Action item.
In the data that follows, every line containing the word "contains" should be returned.

Material for the task.
-- ==== Sys2Proof/Machine/Checks.lean ====
section
/-!
DEFINITION. Violations found at issue in the header and in the scalar, matrix, vector and local-memory slots (Tables
03-12, 04-7, 06-7, 07-7), and the interlocks of R61 that these slots have.
-/

namespace Sys2Proof.Machine

/-- Q_MBX_CFG of mailbox m, and its BASE. -/
def Core.mbxCfg (k : Core) (m : Nat) : Nat := k.reg64 (rMbxCfg m)
def mbBase (w : Nat) : Nat := bits w 13 0

/-- The row holds the header of a record that a mailbox has taken and not freed (Table 16-2). -/
def Core.headerRow (k : Core) (row : Nat) : Bool :=
  k.mbs.any fun x => x.2.heads.any fun h => (mbBase (k.mbxCfg x.1) + h / 64) % nRows == row

/-- A violation found at issue: slot, fault code (R424), address logged, counter. -/
structure Viol where
  slot : Nat
  code : Nat
  addr : Nat
  cnt : Nat
deriving DecidableEq, Repr

/-- One row of a violation table, if its condition holds. -/
def vrow (bad : Bool) (v : Viol) : List Viol := if bad then [v] else []

/-- Reserved value in a slot (Table 03-12, row 1). -/
def rsvViol (slot i : Nat) : Viol := ⟨slot, 0x31, i, rCoreViol⟩

/-- The violations of a slot: a reserved value first, then those of the slot's own table (R284: each counts). -/
def slotViols (rsv : Bool) (slot i : Nat) (rows : List Viol) : List Viol := vrow rsv (rsvViol slot i) ++ rows

/-! ### Header and scalar slot -/

def sclRsv (fv2 : Bool) (x : SclSlot) : Bool :=
  if x.op == 0 then false
  else match sclUses x.op with
    | none => true
    | some u =>
      (!bit u 0 && x.rd != 0) || (!bit u 1 && x.rs1 != 0) || (!bit u 2 && x.rs2 != 0) || (!bit u 3 && x.imm != 0) ||
        ((x.op == 0x28 || x.op == 0x29) && x.rd ≥ 4) ||
        (isBranch x.op && x.op != 0x27 && x.imm ≥ 2048) ||
        (x.op == 0x30 && (x.imm > 11 || (fv2 && x.imm == 11)))

/-- Rows 1 to 4 of Table 03-12 in header and scalar slot. -/
def headViols (k : Core) (b : Bundle) (i : Nat) : List Viol :=
  vrow (b.rsv != 0) (rsvViol 0 i) ++
    vrow (k.is.next ≥ 2048) ⟨0, 0x33, 2047, rCoreViol⟩ ++
    slotViols (sclRsv k.fv2 b.scl) 1 i
      (vrow (isBranch b.scl.op && (k.is.delay || b.mark)) ⟨1, 0x32, i, rCoreViol⟩ ++
        vrow ((b.scl.op == 0x18 || b.scl.op == 0x19) && !sclAddrOk (sclAddr k b.scl))
          ⟨1, 0x34, sclAddr k b.scl, rCoreViol⟩)

/-! ### Matrix slot -/

def Core.bank (k : Core) (a n : Nat) : Bank := aget .init k.mx.banks (2 * a + n)

def Core.setBank (k : Core) (a n : Nat) (b : Bank) : Core :=
  { k with mx := { k.mx with banks := aput k.mx.banks (2 * a + n) b } }

def Core.latch (k : Core) (a : Nat) : Latch := aget .init k.mx.latch a

def Core.setLatch (k : Core) (a : Nat) (l : Latch) : Core :=
  { k with mx := { k.mx with latch := aput k.mx.latch a l } }

/-- MA_CTRL.ACCM (R97). -/
def Core.accm (k : Core) : Bool := bit (k.reg rMaCtrl) 0

def matRsv (fv2 : Bool) (x : MatSlot) : Bool :=
  let idle := (!bit x.en 0 && x.a0 != 0) || (!bit x.en 1 && x.a1 != 0)
  if x.mop == 0 then false
  else if x.mop == 1 then
    x.en != 0 && ((tagOf x.fmt).isNone || idle ||
      (fv2 && (x.fmt == 0xE || x.glz || (x.axis == 0 && x.sel != 0) || x.half != 0)))
  else if x.mop == 2 || x.mop == 3 then
    x.fmt != 0 || x.axis != 0 || x.wsa != 0 || x.a0 != 0 || x.a1 != 0 || x.maux != 0
  else if x.mop == 4 then x.fmt != 0 || x.axis != 0 || x.bank != 0 || x.maux != 0 || idle
  else true

/-- Rows of Table 04-7 that an MMA with a defined tag breaks. -/
def mmaRows (k : Core) (x : MatSlot) (t : Tag) : List Nat :=
  let as := arrays x.en
  let banks := as.map fun a => k.bank a x.bank
  let c := x.wsa / 4
  let e := 16 / t.w.width
  let tr := x.axis == 1
  let rk := effRank t x.axis
  let row (n : Nat) (b : Bool) : List Nat := if b then [n] else []
  row 1 (x.wsa % 4 != 0 || (tr && c + 32 / e > 1024)) ++
    row 2 (as.any fun a => x.row a ≥ nRows || (!tr && x.fmt == 0xE && x.row a % 2 == 1)) ++
    row 3 (x.srd && ((as.any fun a => x.row a == 0) || x.wsa < 4 || !t.scaled ||
      (!x.init && banks.any fun b => b.phase != 0))) ++
    row 4 (!x.init && banks.any fun b => b.st == 1 &&
      ((b.phase != 0 && (b.rank != rk || b.scaled != t.scaled)) || b.int != t.integer)) ++
    row 5 (if tr then (t.scaled && x.fmt != 0xE) || (x.fmt != 0xE && c % (32 / e) != 0) || x.sel ≥ 32 / rk ||
        (x.half != 0 && x.fmt != 0xE)
      else x.half != 0) ++
    row 6 (!x.init && banks.any fun b => b.st == 0) ++
    row 7 ((x.glz && (tr || t.integer || (!x.init && banks.any fun b => b.int))) ||
      (!tr && (x.sel % 2 == 1 || (x.sel != 0 && !x.glz)))) ++
    row 8 (k.accm && (t.scaled || x.srd || as.any fun a =>
      match (k.latch a).last with
      | some p => k.is.clk < p + 4
      | none => false))

def matRowsBad (k : Core) (x : MatSlot) : List Nat :=
  if x.mop == 1 then
    (if x.en == 0 then [] else match tagOf x.fmt with | some t => mmaRows k x t | none => [])
  else if x.mop == 2 then
    (if (arrays x.en).any fun a => (k.bank a x.bank).st == 0 then [6] else [])
  else if x.mop == 4 then
    (if x.wsa % 4 != 0 || (bit x.en 1 && x.wsa / 4 + 1 ≥ 1024) then [1] else []) ++
      (if (arrays x.en).any fun a => x.row a ≥ nRows then [2] else [])
  else []

def matViols (k : Core) (x : MatSlot) (i : Nat) : List Viol :=
  slotViols (matRsv k.fv2 x) 2 i ((matRowsBad k x).map fun r => ⟨2, 0x40 + r, i, rMaViol⟩)

/-- Free finished-tile queue entries (R92). -/
def Core.ftqFree (k : Core) : Nat := ((upto 4).filter fun e => (aget FtqEntry.init k.mx.ftq e).st == 0).length

/-- Queue entries that the bundle's retirements need. -/
def ftqNeed (k : Core) (x : MatSlot) : Nat :=
  if x.mop == 1 && x.last then (arrays x.en).length
  else if x.mop == 2 then ((arrays x.en).filter fun a => (k.bank a x.bank).st == 1).length
  else 0

/-- Interlock BANK (R61, R88, R89, R92). -/
def bankHeld (k : Core) (x : MatSlot) : Bool :=
  (x.mop == 1 || x.mop == 2 || x.mop == 3) && x.en != 0 &&
    ((arrays x.en).any (fun a => (k.bank a x.bank).st == 2) || decide (k.ftqFree < ftqNeed k x))

/-! ### Vector slot -/

def Core.ftqHead (k : Core) : FtqEntry := aget .init k.mx.ftq k.mx.head

/-- Interlock FTQ (R137, R138). -/
def ftqHeld (k : Core) (x : VecSlot) : Bool := x.pops && k.ftqHead.st != 3

def vecRsv (fv2 : Bool) (x : VecSlot) : Bool :=
  if x.vop == 0 then false
  else match vform x.vop with
    | none => true
    | some f =>
      let u := f.uses x.sr
      let rnd := bits x.vaux 1 0
      let allow := u.2 ||| (if f.hasA || f.isStore then 0 else 1)
      (!bit u.1 0 && x.vd != 0) || (!bit u.1 1 && x.va != 0) || (!bit u.1 2 && x.vb != 0) ||
        (!bit u.1 3 && x.vc != 0) || (!bit u.1 4 && x.spa != 0) || (!bit u.1 5 && x.fmt != 0) ||
        x.vaux &&& (63 - allow) != 0 || (bit u.1 5 && (vfmt x.fmt).isNone) ||
        ((f == .st || f == .stq) && rnd == 3) || (f == .cv && bits x.vaux 5 4 == 3) ||
        (fv2 && ((bit u.1 5 && x.fmt == 0xC) || x.vop == 0x44 ||
          (f.hasB && bit x.vaux 1) || (f == .e3 && bit x.vaux 2)))

/-- Row 2 of Table 06-7: G, ILV, RND, SAT, format. -/
def vecFormBad (f : VForm) (x : VecSlot) : Bool :=
  let g := bits x.vaux 5 4
  let ilv := bit x.vaux 3
  let mx := ((vfmt x.fmt).bind fun y => y.emax).isSome
  match f with
  | .ld => (laneMap x.fmt g ilv).isNone
  | .ldsc => decide (g > 1)
  | .st | .stq =>
    (laneMap x.fmt g ilv).isNone || (x.fmt ≤ 1 && bits x.vaux 2 0 != 0) ||
      ((x.fmt == 6 || x.fmt == 0xB) && bits x.vaux 1 0 != 0) || (f == .stq && !mx)
  | .sc => !mx
  | .cv => g == 2
  | _ => false

def vecRowsBad (k : Core) (x : VecSlot) : List Nat :=
  match vform x.vop with
  | none => []
  | some f =>
    let row (n : Nat) (b : Bool) : List Nat := if b then [n] else []
    row 1 ((f.isLoad || f.isStore) && vecRow k x ≥ nRows) ++
      row 2 (vecFormBad f x) ++
      row 3 ((f.hasB && bit x.vaux 1 && !bit x.vaux 0) || (f == .e3 && bit x.vaux 2 && !bit x.vaux 0) ||
        (f.hasB && bit x.vaux 3 && bit x.vaux 1) || (x.fsrc && x.va != 0) ||
        (!f.hasA && !f.isStore && bit x.vaux 0)) ++
      row 4 (x.pair && (x.vc % 2 == 1 || x.vc == 0)) ++
      row 5 (f == .sf && match k.ve.lastF with
        | some p => k.is.clk < p + 4
        | none => false) ++
      row 6 ((x.vd == 31 && (x.vop == 0x0D || (f == .red && bits x.vaux 2 1 == 3))) ||
        ((f == .cmp || f == .m1 || f == .m2 || f == .mld) && x.vd ≥ 8) ||
        ((f == .m1 || f == .m2 || f == .cnt) && x.va ≥ 8) || (f == .m2 && x.vb ≥ 8) || (f == .sel && x.vc ≥ 8) ||
        ((f == .cnt || f == .fd) && (x.men || x.msk != 0)))

def vecViols (k : Core) (x : VecSlot) (i : Nat) : List Viol :=
  slotViols (vecRsv k.fv2 x) 3 i ((vecRowsBad k x).map fun r => ⟨3, 0x60 + r, i, rVeViol⟩)

/-! ### Local-memory slot -/

/-- LEN in rows; 0 means 256. -/
def LmsSlot.rows (x : LmsSlot) : Nat := if x.len == 0 then 256 else x.len

def lmsRsv (fv2 : Bool) (x : LmsSlot) : Bool := x.lop > 3 || (fv2 && x.lop == 3)

/-- Intervals of rows meet (R167). -/
def meets (a la b lb : Nat) : Bool := a ≤ lb && b ≤ la

def lmsRowsBad (k : Core) (x : LmsSlot) : List Nat :=
  if x.lop == 0 || x.lop > 3 then []
  else
    let d := (k.s x.sd).toNat
    let v := (k.s x.ss).toNat
    let r := bits d 13 0
    let n := x.rows
    let row (m : Nat) (b : Bool) : List Nat := if b then [m] else []
    let lastD := r + (n - 1) * x.dstr
    let src := bits v 13 0
    let lastS := src + (n - 1) * x.sstr
    row 1 (k.lm.length ≥ 4) ++
      row 2 (bits d 15 14 != 0 || bits d 31 24 != 0 || bits d 22 16 > 127 || (x.lop == 2 && v ≥ nRows)) ++
      row 3 (x.lop != 3 && (lastD ≥ nRows || (x.lop == 2 && lastS ≥ nRows) || (x.lop == 1 && x.sstr != 0) ||
        (x.dstr == 0 && n != 1))) ++
      row 4 (x.lop == 2 && meets src lastS r lastD) ++
      row 5 (x.lop == 3 && (r % 64 != 0 || r / 64 + n > 256 || (x.dstr % 4 != 0 && x.dstr % 4 != 2) ||
        x.dstr ≥ 4 || x.ss != 0 || x.sstr != 0))

def lmsViols (k : Core) (x : LmsSlot) (i : Nat) : List Viol :=
  slotViols (lmsRsv k.fv2 x) 4 i ((lmsRowsBad k x).map fun r => ⟨4, 0x70 + r, i, rSpViol⟩)

/-- S registers that a local-memory slot reads. -/
def lmsRegs (x : LmsSlot) : List Nat := if x.lop == 0 then [] else [x.sd, x.ss]

/-! ### Checked reads and the FV2 latency hold -/

/-- Rows that the bundle reads checked (R46, R163), where the S registers that give their addresses have their values. -/
def checkedRows (k : Core) (b : Bundle) : List Nat :=
  (if b.chkM then (matRows b.mat).map (·.1) else []) ++
    (if b.chkV && !(vecRegs b.vec).any k.sPending then (vecRows k b.vec).map (·.1) else []) ++
    (if b.scl.op == 0x18 && !k.sPending b.scl.rs1 then [sclAddr k b.scl / 64] else [])

/-- Rows that the bundle reads, with rank. -/
def readRows (k : Core) (b : Bundle) : List (Nat × Nat) :=
  matRows b.mat ++ vecRows k b.vec ++ (if b.scl.op == 0x18 then [(sclAddr k b.scl / 64, 10)] else [])

/-- An effect under way lies in the FV2 gap and the bundle reads its destination (R212); sregs are the S registers
that the bundle names. -/
def gapRead (b : Bundle) (rows sregs : List Nat) (d : Due) : Bool :=
  match d.eff with
  | .sreg r _ => r != 0 && sregs.contains r
  | .row _ r _ _ => rows.contains r
  | .rowPart _ r _ _ => rows.contains r
  | .vreg r _ _ _ => (vecReads b.vec).contains r
  | .mreg r _ _ _ _ => (maskReads b.vec).contains r
  | .wcol c _ _ => (matCols b.mat).contains c
  | _ => false

end Sys2Proof.Machine
end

Response to the task.
  | .sreg r _ => r != 0 && sregs.contains r
  | .row _ r _ _ => rows.contains r
  | .rowPart _ r _ _ => rows.contains r
  | .vreg r _ _ _ => (vecReads b.vec).contains r
  | .mreg r _ _ _ _ => (maskReads b.vec).contains r
  | .wcol c _ _ => (matCols b.mat).contains c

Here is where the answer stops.